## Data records
++++++++++++++++++++
/-- Whether a value suits an item's instance (R492). -/
def State.itemFits (s : State) (code inst : Nat) (v : Octets) : Bool :=
  decide (1 ≤ code) && decide (inst < itemInstances code) && v.length == s.itemLength code inst &&
  (!(code == 8 || code == 11) || tapsOk v)

/-- The instances of all items, in the order of an export. -/
def allItems : List (Nat × Nat) := (List.range 12).flatMap (fun code => (List.range (itemInstances code)).map (fun i => (code, i)))

/-- Item summary (R495). -/
def State.itemSummary (s : State) : Octets :=
  allItems.flatMap (fun x =>
    let a := storeGet {} s.cal.items (calKey x.1 x.2)
    leBytes 1 x.1 ++ leBytes 1 0 ++ leBytes 2 x.2 ++ leBytes 4 a.count ++ leBytes 8 a.time)

/-- The account that Item select names (R495). -/
def State.itemSelected (s : State) : CalItem :=
  let v := s.rd Ix.calItemSelect 0
  storeGet {} s.cal.items (calKey (field v 16 8) (field v 0 16))

/-! ### Writes -/

/-- An IPL table or coefficient set written: it is pending until its boundary (R140, R151). -/
def State.iplPend (s : State) (ix sub : Nat) : State :=
  match pendingBit ix with
  | some b => s.setBit Ix.iplTableStatus sub b
  | none => s

/-- An image value of CAL's written by MGT (R477, R478). -/
def State.writeImage (s : State) (w : CalWrite) : State :=
  let sub := w.inst + 1
  let n := Fin.ofNat 32 w.inst
  let t := s.calAwait w.code w.inst w.source
  if w.code = 1 then
    [Ix.iplBlackLevelChannel0, Ix.iplBlackLevelChannel1, Ix.iplBlackLevelChannel2].zipIdx.foldl
      (fun (u : State) x => (u.wr x.1 sub (leAt w.data (2 * x.2) 2)).iplPend x.1 sub) t
  else if w.code = 4 then (t.wro Ix.iplColourMatrix sub w.data).iplPend Ix.iplColourMatrix sub
  else (t.wro Ix.iplDarkAndFlatTable sub (putTableHalf (w.code == 3) (s.tableNow n) w.data)).iplPend Ix.iplDarkAndFlatTable sub

/-- The image writes that wait are performed as one group (R478). -/
def State.writeImages (s : State) : State :=
  let t := s.cal.image.foldl (fun (t : State) w => t.writeImage w) s
  t.setCal { t.cal with image := [] }

/-- A geometric value of CAL's written by MGT (R477, R479): what comes of it. -/
def State.writeGeometric (s : State) (w : CalWrite) : State × Code :=
  let n := Fin.ofNat 32 w.inst
  let sub := w.inst + 1
  let t := s.calAwait w.code w.inst w.source
  let v := leInt w.data 0 4
  let r : State × Code :=
    if w.code = 5 then t.delayWrite n (if w.add then s.rdI Ix.stxMountDelay sub + v else v)
    else if w.code = 6 then t.shiftWrite n (if w.add then s.rdI Ix.stxCrossShift sub + v else v)
    else ((t.wro Ix.iplRemapCoefficients sub w.data).remapWrite n w.data, .ok)
  if r.2 = .ok then r else (s, r.2)

/-- Whether a ramp of R139 or R160 runs on a camera. -/
def State.geoBusy (s : State) (n : Nat) : Bool := s.ramping n || (s.iplCam (Fin.ofNat 32 n)).ramp.isSome

/-- Geometric writes of an import that were not made count as skipped (R479, R492). -/
def State.skipRecords (s : State) (n : Nat) : State :=
  match s.cal.imp with
  | some i => s.setCal { s.cal with imp := some { i with applied := i.applied - n, skipped := i.skipped + n } }
  | none => s

/-- Whether a geometric write waits for a ramp (R479): those of a run or an import for the cameras of them all, an Item write for its own. -/
def State.geoWaits (s : State) (w : CalWrite) : Bool :=
  if w.source = 3 then s.geoBusy w.inst else s.cal.geo.any (fun x => x.source == w.source && s.geoBusy x.inst)

/-- At a strip boundary at which no ramp runs on any camera concerned, the geometric writes that wait are made (R479). -/
def State.geoBoundary (s : State) : State :=
  let r := (s.cal.geo.filter (fun w => !s.geoWaits w)).foldl (fun (acc : State × Nat) w =>
    let x := acc.1.writeGeometric w
    (x.1, if x.2 = .ok then acc.2 else acc.2 + bitNat (w.source == 2))) (s, 0)
  (r.1.setCal { r.1.cal with geo := s.cal.geo.filter (fun w => s.geoWaits w) }).skipRecords r.2

/-! ### Runs -/

/-- Whether a run or an import is in progress. -/
def State.calBusy (s : State) : Bool := s.cal.run.isSome || s.cal.imp.isSome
++++++++++++++++++++
From the records above, copy each line in which the string "CalWrite" occurs.

def State.writeImage (s : State) (w : CalWrite) : State :=
def State.writeGeometric (s : State) (w : CalWrite) : State × Code :=
def State.geoWaits (s : State) (w : CalWrite) : Bool :=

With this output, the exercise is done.